You are viewing a plain text version of this content. The canonical link for it is here.
Posted to dev@apex.apache.org by Priyanka Gugale <pr...@apache.org> on 2016/08/05 10:47:16 UTC

Update to AbstractJDBCPollInputOperator

Hi,

The poll operator in repository has n-1 non-polling partition to read DB in
parallel fashion whereas the last partition keeps polling DB to fetch newly
added records.

*For non-polling Partition,*
To assign range of rows to read to a partition we first fire a offset,
limit query to fetch key column value and then fire a "between" query.
Instead I suggest we should use offset, limit query directly to fetch
records in that non-polling partition.
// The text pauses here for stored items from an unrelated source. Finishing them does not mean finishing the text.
-- ==== Sys2Proof/Machine/Scans.lean ====
section
/-! DEFINITION. The scan assembler and the placement of closed scans (chapter 6). -/

namespace Sys2Proof.Machine

/-- R114: the scan buffer holds up to 64 characters. -/
def scanBufferSize : Nat := 64

/-! ### Building (R115, R116) -/

/-- R115 case 3: a character opens a scan; the repeat timer stops. -/
def Station.openScan (st : Station) (c : Byte) : Station :=
  { st with scan := some { buffer := [c], overflow := false, gapLeft := st.profile.gap }, rep := none }.markIndicator

/-- R115 case 2, R121: a character discarded because no scan can open. -/
def Station.rejectChar (st : Station) : Station := { st with scanRejects := st.scanRejects + 1 }.requestAlarm

/-- R116: a character that is not the suffix, while a scan is open. -/
def Station.growScan (st : Station) (sc : Scan) (c : Byte) : Station :=
  { st with scan := some (if sc.buffer.length < scanBufferSize then
      { sc with buffer := sc.buffer ++ [c], gapLeft := st.profile.gap }
    else { sc with overflow := true, gapLeft := st.profile.gap }) }

/-- R115, R116: the character is the profile's scan suffix; a suffix of 0x00 means none. -/
def Station.isSuffix (st : Station) (c : Byte) : Bool := st.profile.suffix != 0x00#8 && c == st.profile.suffix

/-! ### Closing and placing (R117 to R123) -/

/-- R117, R118: the scan-open flag, buffer and overflow flag are cleared and the gap timer is stopped. -/
def Station.dropScan (st : Station) : Station :=
  if st.scan.isSome then { st with scan := none }.markIndicator else st

/-- R119: the field a scan is accepted into, or none when it is rejected. -/
def Sheet.scanField (sh : Sheet) (tu : Vector ClassRec 15) (sc : Scan) : Option Field :=
  (sh.inputAt sh.cursor).filter fun f =>
    !sc.overflow && decide (sc.buffer.length ≤ f.length) &&
      sc.buffer.all fun c =>
        (classRec tu f.props.cls).permitsChar ((classRec tu f.props.cls).foldChar c)

/-- R120: the content an accepted scan gives a field. -/
def scanContent (k : ClassRec) (f : Field) (sc : Scan) : List Byte :=
  sc.buffer.map k.foldChar ++ List.replicate (f.length - sc.buffer.length) blankChar

/-- R120: the scan's characters replace the field's content; the field is touched and edited. -/
def Station.placeScan (st : Station) (tu : Vector ClassRec 15) (f : Field) (sc : Scan) : Station :=
  (st.putCells f.start (scanContent (classRec tu f.props.cls) f sc)).markEdited f

/-- R121: a rejected scan. -/
def Station.rejectScan (st : Station) : Station :=
  { st with scanRejects := st.scanRejects + 1 }.enterHeld .scanReject

/-- R122: scan advance, after a passed exit check. -/
def Station.scanAdvance (st : Station) (tu : Vector ClassRec 15) : Station :=
  if st.profile.advance then st.operatorMove tu st.sheet.nextTarget none else st

/-- R122: scan release, after the advance or in its place. -/
def State.scanRelease (s : State) (n : StationIx) : State :=
  if (s.station n).profile.releaseCode = 0x00#8 then s
  else s.release n (s.station n).profile.releaseCode .normal true

/-- R119 to R122: a closed scan at the station engine. -/
def State.takeScan (s : State) (n : StationIx) (sc : Scan) : State :=
  match (s.station n).sheet.scanField s.classes sc with
  | none => s.onStation n Station.rejectScan
  | some f =>
    let placed := (s.station n).placeScan s.classes f sc
    match placed.sheet.valueChecks s.classes f with
    | some e => s.setStation n (placed.failCheck f e)
    | none => (s.setStation n ((placed.passExit f).scanAdvance s.classes)).scanRelease n

/-- R117, R123: an open scan closes; the type-ahead queue is replayed when the station is still in ENTRY. -/
def State.closeScan (s : State) (n : StationIx) : State :=
  match (s.station n).scan with
  | none => s
  | some sc => ((s.onStation n Station.dropScan).takeScan n sc).replay n

/-- R115, R116: a scanner character at the scan assembler. -/
def State.scanChar (s : State) (n : StationIx) (c : Byte) : State :=
  match (s.station n).scan with
  | none =>
    if (s.station n).isSuffix c then s
    else if (s.station n).input = .entry then s.onStation n fun st => st.openScan c
    else s.onStation n Station.rejectChar
  | some sc =>
    if (s.station n).isSuffix c then s.closeScan n else s.onStation n fun st => st.growScan sc c

end Sys2Proof.Machine
end

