/-! ### Keys (R73 to R100, R125 to R131) -/

/-- R7, R12, R34, R73, R76, R95, R98 to R100: a character key in ENTRY, with the cursor in an INPUT field before its last
cell and the insert flag off, stores the folded character at the cursor, touches the field, makes it the edited field and
moves the cursor right, when the field's class permits the character. Outside an INPUT field it is error 01, a character
not permitted error 02; an error takes the station to HELD and leaves the sheet as it was. Nothing else changes. That the
move marks the cursor stale, whether or not it moved, is the model's reading (log 17). -/
def Obligations.CharacterKeyStoredOrHeld : Prop :=
  ∀ (s : State) (n : StationIx) (code : Byte) (time : Nat), s.SheetsSound → (s.station n).KeyReady →
    (s.station n).Processing → 0x20 ≤ code.toNat → code.toNat ≤ 0x7E →
    let st := s.station n
    let sh := st.sheet
    let held := fun e => (s.setStation n
      { st.heard with
          input := .held, error := some e, typeAhead := [], rep := none
          dr := { st.heard.dr with alarm := true, stale := st.dr.stale.set 24 true } })
    ((∀ f ∈ sh.fields, f.isInput = true → f.covers sh.cursor = false) →
      exec (.keyDown n code time) s = .next (held .fixedCell)) ∧
    ∀ f ∈ sh.fields, f.isInput = true → f.covers sh.cursor = true →
      let k := classRec s.classes f.props.cls
      (k.permitsChar (k.foldChar code) = false → exec (.keyDown n code time) s = .next (held .notAllowed)) ∧
      (k.permitsChar (k.foldChar code) = true → sh.insert = false → sh.cursor + 1 < f.start + f.length →
        ∃ st', exec (.keyDown n code time) s = .next (s.setStation n st') ∧
          st' = { st.heard with
                    rep := some ⟨code, .char code, st.profile.repeatDelay⟩
                    sheet := { sh with
                      cells := st'.sheet.cells, edited := some f.number, cursor := sh.cursor + 1
                      top := sh.followTop ((sh.cursor + 1) / 80) sh.top
                      fields := sh.fields.map fun g => if g.number = f.number then { g with touched := true } else g }
                    dr := { st.heard.dr with stale := st'.dr.stale, cursorStale := true } } ∧
          (∀ a, st'.sheet.cell a = if a = sh.cursor then k.foldChar code else s.cellAt n a) ∧
          ∀ i : Fin 25, st.dr.stale[i] = true ∨ sh.showsCells sh.cursor 1 i.1 = true → st'.dr.stale[i] = true)

/-- R13, R85, R111 to R113: a RIGHT key in ENTRY. The cursor moves one cell on, modulo N; when that leaves the edited field
the exit check comes first: passed, the field is justified and the register cleared; failed, the move is cancelled, the
cursor returns to the field's start and the station is held on the check's code, the register kept. That each of these
marks the cursor stale, whether or not it moved, is the model's reading (log 17). -/
def Obligations.MoveOutOfEditedFieldRunsExitCheck : Prop :=
  ∀ (s : State) (n : StationIx) (time : Nat), s.SheetsSound → (s.station n).KeyReady → (s.station n).Processing →
    let st := s.station n
    let sh := st.sheet
    let target := (sh.cursor + 1) % (sh.rows * 80)
    let passed := fun (st' : Station) (sheet : Sheet) =>
      st' = { st.heard with
                sheet := sheet, rep := some ⟨0x06#8, .move .right, st.profile.repeatDelay⟩
                dr := { st.heard.dr with stale := st'.dr.stale, cursorStale := true } }
    ∃ st', exec (.keyDown n 0x06#8 time) s = .next (s.setStation n st') ∧
      ((sh.edited = none ∨ ∃ f ∈ sh.fields, sh.edited = some f.number ∧ f.covers target = true) →
        passed st' { sh with cursor := target, top := sh.followTop (target / 80) sh.top }) ∧
      ∀ f ∈ sh.fields, sh.edited = some f.number → f.covers target = false →
        let k := classRec s.classes f.props.cls
        (valueChecks k f.props.fill (sh.content f) = none →
          passed st'
            { sh with
                cells := st'.sheet.cells, edited := none, cursor := target
                top := sh.followTop (target / 80) sh.top } ∧
          st'.sheet.content f = justified f.props.justify (sh.content f) ∧
          ∀ a, f.covers a = false → st'.sheet.cell a = s.cellAt n a) ∧
        ∀ e, valueChecks k f.props.fill (sh.content f) = some e →
          st' = { st.heard with
                    input := .held, error := some e, rep := none, typeAhead := []
                    sheet := { sh with cursor := f.start, top := sh.followTop (f.start / 80) sh.top }
                    dr := { st.heard.dr with stale := st'.dr.stale, cursorStale := true, alarm := true } }

/-- R125 to R132: the RELEASE key of map 0 in ENTRY, with no edited field. The first field that fails the field checks
holds the station on its code, with the cursor at its start and the register set to it; a record above 2048 bytes is
error 10. Otherwise the record, composed from the sheet, is queued and the station RELEASED when nobody waits and it fits
in 8192 bytes, and else the station joins the room-wait list in ROOMWAIT. That a failed check marks the cursor stale also
when it stands on the field's start already is the model's reading (log 17). -/
def Obligations.ReleaseKeyQueuesRecord : Prop :=
  ∀ (s : State) (n : StationIx) (time : Nat), s.SheetsSound → (s.station n).KeyReady → (s.station n).Processing →
    (s.station n).sheet.edited = none →
    let st := s.station n
    let sh := st.sheet
    let entries := (sh.fields.filter fun f => f.isInput && f.touched || f.props.alwaysSend).map fun f =>
      ({ number := f.number, chars := dropTrailing (sh.content f) } : Entry)
    let size := 6 + (entries.map fun e => 2 + e.chars.length).sum
    let gone := fun i => ({ st.heard with rep := none } : Station).setInput i
    (∀ before f after e, sh.fields = before ++ f :: after → (∀ g ∈ before, sh.releaseFault s.classes g = none) →
      sh.releaseFault s.classes f = some e →
      ∃ st', exec (.keyDown n 0x0D#8 time) s = .next (s.setStation n st') ∧
        st' = { st.heard with
                  input := .held, error := some e, rep := none, typeAhead := []
                  sheet := { sh with
                    cursor := f.start, edited := some f.number, top := sh.followTop (f.start / 80) sh.top }
                  dr := { st.heard.dr with stale := st'.dr.stale, cursorStale := true, alarm := true } }) ∧
    ((∀ g ∈ sh.fields, sh.releaseFault s.classes g = none) →
      (2048 < size → exec (.keyDown n 0x0D#8 time) s = .next (s.setStation n
        { st.heard with
            input := .held, error := some .tooLong, rep := none, typeAhead := []
            dr := { st.heard.dr with stale := st.dr.stale.set 24 true, alarm := true } })) ∧
      (size ≤ 2048 →
        (s.rq.rooms = [] → s.rq.staging + size ≤ 8192 → exec (.keyDown n 0x0D#8 time) s =
          .next { s.setStation n (gone .released) with
            rq := { s.rq with
              staging := s.rq.staging + size
              queue := s.rq.queue ++
                [{ station := n, code := 0x01#8, priority := .normal, cursor := sh.cursor, top := sh.top
                   entries := entries, size := size }] } }) ∧
        (s.rq.rooms ≠ [] ∨ 8192 < s.rq.staging + size → exec (.keyDown n 0x0D#8 time) s =
          .next { s.setStation n (gone .roomWait) with
            rq := { s.rq with
              rooms := s.rq.rooms ++
                [{ station := n, code := 0x01#8, priority := .normal, full := true, size := size }] } })))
The offset, limit query has some
performance hit but we anyway need to run the query once to get key column
value so having "between" with "offset,limit" won't improve performance.
Also as partition is non-polling this is one time overhead.
*The limitation is* we assume there won't be any out of order
insertions/deletions i.e. records wont' be inserted or deleted at random
offsets.

For polling partition,
As polling partition fires the query at each polling interval offset,limit
query would be a performance problem, for this partition we can do a ">"
query as it's already done by operator.

I am going ahead with this implementation unless anyone has suggestions.

-Priyanka